## [WHAT IS NEEDED]
Repeat nothing but the lines below running from the one containing "case isFalse hb" to the one containing "def State.sampleAt (s". Keep both end lines.

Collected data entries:

|---|

/-- Conversions that disagree are counted, up to four (R346). -/
theorem State.jackTyped_disagree {codes : List Nat} (h : codes.foldl min 4095 + 64 < codes.foldl max 0)
    (ht : (s.ports.get n).typings < 3) :
    s.jackTyped n codes = s.modPort n fun p => { p with typings := p.typings + 1 } := by
  have h₁ : ¬ 4 ≤ (s.ports.get n).typings + 1 := by omega
  simp [State.jackTyped, Nat.not_le.mpr h, h₁]

/-- The fourth agreeing reading makes the button state (R347). -/
theorem State.buttonRead_agree {code : Nat} (h : (s.ports.get n).btnNext = buttonOf (s.ports.get n).micCode.toNat code)
    (hr : 3 ≤ (s.ports.get n).btnRun) :
    ((s.buttonRead n code).ports.get n).btn = buttonOf (s.ports.get n).micCode.toNat code := by
  have hrun : 4 ≤ (s.ports.get n).btnRun + 1 := by omega
  simp only [State.buttonRead, h, if_true, hrun, decide_true, Bool.true_and, bne_iff_ne, ne_eq]
  split
  case isTrue => simp [Vector.get_set]
  case isFalse hb => simpa [Vector.get_set] using (Classical.not_not.mp hb).symm

/-- Removal leaves the port ABSENT (R345, R347). -/
theorem execJackRemove_removes (ha : s.domOn 61 = true) (hd : s.detShows n false = true) (hj : (s.ports.get n).jack ≠ 0) :
    ∃ t, execJackRemove n s = .next t ∧ t.ports = (s.modPort n fun p => { p with
      jack := 0, kind := 0, typings := 0, btn := 0, btnNext := 0, btnRun := 0, outL := 0, outR := 0 }).ports := by
  rw [execJackRemove]
  simp only [State.audioOn, ha, hd, Bool.true_and, bne_iff_ne, ne_eq, hj, not_false_eq_true, if_true]
  split
  · exact ⟨_, rfl, State.fireShared_ports ..⟩
  · exact ⟨_, rfl, rfl⟩

/-! ### A sample of a family (R335, R341) -/

/-- The family's sample at port `m`. -/
def State.sampleAt (s : State) (fam : Bool) (mics : List (BitVec 24)) (m : Fin 4) : State :=
  if s.hs m 2 0 != 0 && hsFamily (s.hs m 2 0) == fam then s.portSample m (mics.getD m.val 0) else s

/-- The port's outputs stand at 0. -/
def HsPort.Silent (p : HsPort) : Prop := p.jack ≠ 2 ∧ p.outL = 0 ∧ p.outR = 0

/-- A sample of a port changes that port; one whose jack is not READY it silences. -/
theorem State.portSample_ports (s : State) (m : Fin 4) (mic : BitVec 24) :
    ∃ q : HsPort, (s.portSample m mic).ports = s.ports.set m q ∧ ((s.ports.get m).jack ≠ 2 → q.Silent) := by
  unfold State.portSample
  extract_lets p₀ p limit locked l r v earL earR side sl sr clips on wide q₀ q
  refine ⟨q, rfl, fun h => ?_⟩
  have hon : on = false := by simpa [on, p, p₀] using h
  have hq : q₀.Silent := ⟨h, by simp [q₀, hon], by simp [q₀, hon]⟩
  simp only [q]
  split <;> exact hq

theorem State.portSample_get {m : Fin 4} (mic : BitVec 24) (h : n ≠ m) : (s.portSample m mic).ports.get n = s.ports.get n := by
  obtain ⟨q, e, _⟩ := s.portSample_ports m mic
  rw [e, Vector.get_set, if_neg h]

theorem State.portSample_silent (mic : BitVec 24) (h : (s.ports.get n).jack ≠ 2) : ((s.portSample n mic).ports.get n).Silent := by
  obtain ⟨q, e, hq⟩ := s.portSample_ports n mic
  rw [e, Vector.get_set_self]
  exact hq h

/-- A port of another family, or whose rate is off, keeps its state. -/
theorem State.sampleAt_other {fam : Bool} {mics : List (BitVec 24)} (h : s.hs n 2 0 = 0 ∨ hsFamily (s.hs n 2 0) ≠ fam) (m : Fin 4) :
    (s.sampleAt fam mics m).ports.get n = s.ports.get n := by
  unfold State.sampleAt
  split
  case isTrue hm =>
    refine State.portSample_get _ fun e => ?_
    subst e
    simp only [Bool.and_eq_true, bne_iff_ne, ne_eq, beq_iff_eq] at hm
    exact h.elim hm.1 fun h => h hm.2
  case isFalse => rfl

theorem State.sampleAt_objs (fam : Bool) (mics : List (BitVec 24)) (m : Fin 4) : (s.sampleAt fam mics m).objs = s.objs := by
  unfold State.sampleAt
  split <;> rfl

theorem State.samples_objs (fam : Bool) (mics : List (BitVec 24)) (l : List (Fin 4)) (s : State) :
    (l.foldl (fun u m => u.sampleAt fam mics m) s).objs = s.objs :=
  foldl_keeps State.objs (f := fun u m => u.sampleAt fam mics m) (fun _ m => State.sampleAt_objs fam mics m) l s

/-- A sample of a list of ports leaves a port of another family, or whose rate is off. -/
theorem State.samples_other {fam : Bool} {mics : List (BitVec 24)} (l : List (Fin 4)) (s : State)
    (h : s.hs n 2 0 = 0 ∨ hsFamily (s.hs n 2 0) ≠ fam) :
    (l.foldl (fun u m => u.sampleAt fam mics m) s).ports.get n = s.ports.get n := by
  induction l generalizing s with
  | nil => rfl
  | cons m r ih =>
    have ho : (s.sampleAt fam mics m).hs n 2 0 = s.hs n 2 0 := by
      simp only [State.hs, State.objOr, State.sampleAt_objs]
    exact (ih _ (by rwa [ho])).trans (State.sampleAt_other h m)

/-- A sample of a list of ports silences each of the family among them whose jack is not READY. -/
theorem State.samples_silent {fam : Bool} {mics : List (BitVec 24)} (l : List (Fin 4)) (s : State) (h : s.hs n 2 0 ≠ 0)
    (hf : hsFamily (s.hs n 2 0) = fam) (hj : (s.ports.get n).jack ≠ 2) (hn : n ∈ l ∨ (s.ports.get n).Silent) :
    ((l.foldl (fun u m => u.sampleAt fam mics m) s).ports.get n).Silent := by
  induction l generalizing s with
  | nil => simpa using hn
  | cons m r ih =>
    have ho : (s.sampleAt fam mics m).hs n 2 0 = s.hs n 2 0 := by
      simp only [State.hs, State.objOr, State.sampleAt_objs]
    by_cases e : n = m
    case pos =>
      subst e
      have hp : s.sampleAt fam mics n = s.portSample n (mics.getD n.val 0) := by simp [State.sampleAt, h, hf]
      have hs : ((s.sampleAt fam mics n).ports.get n).Silent := hp ▸ State.portSample_silent _ hj
      exact ih _ (by rwa [ho]) (by rwa [ho]) hs.1 (.inr hs)
    case neg =>
      have hp : (s.sampleAt fam mics m).ports.get n = s.ports.get n := by
        unfold State.sampleAt
        split
        · exact State.portSample_get _ e
        · rfl
      exact ih _ (by rwa [ho]) (by rwa [ho]) (by rwa [hp]) (by rw [hp]; simpa [e] using hn)

theorem State.hostSample_ports (s : State) (c : CellNo) : (s.hostSample c).ports = s.ports := by
  unfold State.hostSample
  extract_lets
  split <;> rfl

/-- A sample of a family is that of its ports, and of the host paths for 48 kHz, which are no port's. -/
theorem State.familySample_ports (fam : Bool) (mics : List (BitVec 24)) :
    (s.familySample fam mics).ports = ((List.finRange 4).foldl (fun u m => u.sampleAt fam mics m) s).ports := by
  unfold State.familySample
  extract_lets t
  split
  · rfl
  · exact foldl_keeps State.ports State.hostSample_ports allCells t

theorem execAudioFamilySample_samples (ha : s.domOn 61 = true) (fam : Bool) (mics : List (BitVec 24)) :
    Completes (.audioFamilySample fam mics) s fun t =>
      ((s.hs n 2 0 = 0 ∨ hsFamily (s.hs n 2 0) ≠ fam) → t.ports.get n = s.ports.get n) ∧
      (s.hs n 2 0 ≠ 0 → hsFamily (s.hs n 2 0) = fam → (s.ports.get n).jack ≠ 2 →
        (t.ports.get n).outL = 0 ∧ (t.ports.get n).outR = 0) := by
  refine ⟨s.familySample fam mics, congrArg Host.Outcome.next (if_pos ha), ?_⟩
  dsimp only
  rw [State.familySample_ports]
  exact ⟨State.samples_other _ s, fun h hf hj => (State.samples_silent _ s h hf hj (.inl (List.mem_finRange n))).2⟩

/-! ### Audio packets (R348, R413) -/

/-- A packet of stream 0 enters an enabled queue that has room (R413). -/
theorem State.audioEnqueue_room {c : CellNo} (hq : s.queueOn (.audio c) = true) (hw : (s.cell c).host.audio.waiting.length < 16)
    (bits24 : Bool) (index : Word) (l : List Int) :
    ∃ h ws, s.audioEnqueue c 0 0 bits24 index l = s.setCell c { s.cell c with host := h } ∧
      h.audio = (s.cell c).host.audio.enqueue ws := by
  have hr : (s.cell c).host.audioRoom = (s.cell c).host := by
    unfold CellHost.audioRoom
    split <;> simp [hw]
  let h := (s.cell c).host
  let ws := audioHeader 0 0 bits24 h.gap0 index :: sampleWords bits24 l
  refine ⟨{ h with gap0 := false, audio := h.audio.enqueue ws }, ws, ?_, rfl⟩
  simp [State.audioEnqueue, hq, State.modHost, State.modCell, hr, h, ws]

/-- A packet of stream 0 of a cell at home carries 48 frames, and enters its queue. -/
theorem execAudioPacket_stream0 {c : CellNo} (hp : s.present c = true) (he : s.audHostEn c = true)
    (hg : (s.cell c).kp.guest = none) (hq : s.queueOn (.audio c) = true) (hw : (s.cell c).host.audio.waiting.length < 16) :
    ∃ t ws, execAudioPacket c none s = .next t ∧ (t.cell c).snd.frames0 = (s.cell c).snd.frames0 + 48 ∧
      (t.cell c).host.audio = (s.cell c).host.audio.enqueue ws := by
  let n := (s.cell c).snd
  let on := n.bridge == 2 && !(n.gainL.cur == 0 && n.gainR.cur == 0 && !n.gainL.pend && !n.gainR.pend)
  obtain ⟨h, ws, e, ha⟩ := State.audioEnqueue_room hq hw (s.audBits24 c) n.frames0 (freeSamples s.freeCtr 96 on)
  let x : Cell := { s.cell c with host := h, snd := { n with frames0 := n.frames0 + 48 } }
  refine ⟨{ s.setCell c x with freeCtr := s.freeCtr + if on then 96 else 0 }, ws, ?_, ?_⟩
  · rw [execAudioPacket, onCell_present hp, State.audioStream0]
    simp only [he, hg, Option.isSome_none, Bool.not_true, Bool.or_self, Bool.false_eq_true, if_false]
    rw [e, State.modCell, State.setCell_setCell, State.setCell_cell_self]
    rfl
  · show ((s.setCell c x).cell c).snd.frames0 = _ ∧ ((s.setCell c x).cell c).host.audio = _
    rw [State.setCell_cell_self]
    exact ⟨rfl, ha⟩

|---|

## [OUTPUT OF THE EXERCISE]
  case isFalse hb => simpa [Vector.get_set] using (Classical.not_not.mp hb).symm

/-- Removal leaves the port ABSENT (R345, R347). -/
theorem execJackRemove_removes (ha : s.domOn 61 = true) (hd : s.detShows n false = true) (hj : (s.ports.get n).jack ≠ 0) :
    ∃ t, execJackRemove n s = .next t ∧ t.ports = (s.modPort n fun p => { p with
      jack := 0, kind := 0, typings := 0, btn := 0, btnNext := 0, btnRun := 0, outL := 0, outR := 0 }).ports := by
  rw [execJackRemove]
  simp only [State.audioOn, ha, hd, Bool.true_and, bne_iff_ne, ne_eq, hj, not_false_eq_true, if_true]
  split
  · exact ⟨_, rfl, State.fireShared_ports ..⟩
  · exact ⟨_, rfl, rfl⟩

/-! ### A sample of a family (R335, R341) -/

/-- The family's sample at port `m`. -/
def State.sampleAt (s : State) (fam : Bool) (mics : List (BitVec 24)) (m : Fin 4) : State :=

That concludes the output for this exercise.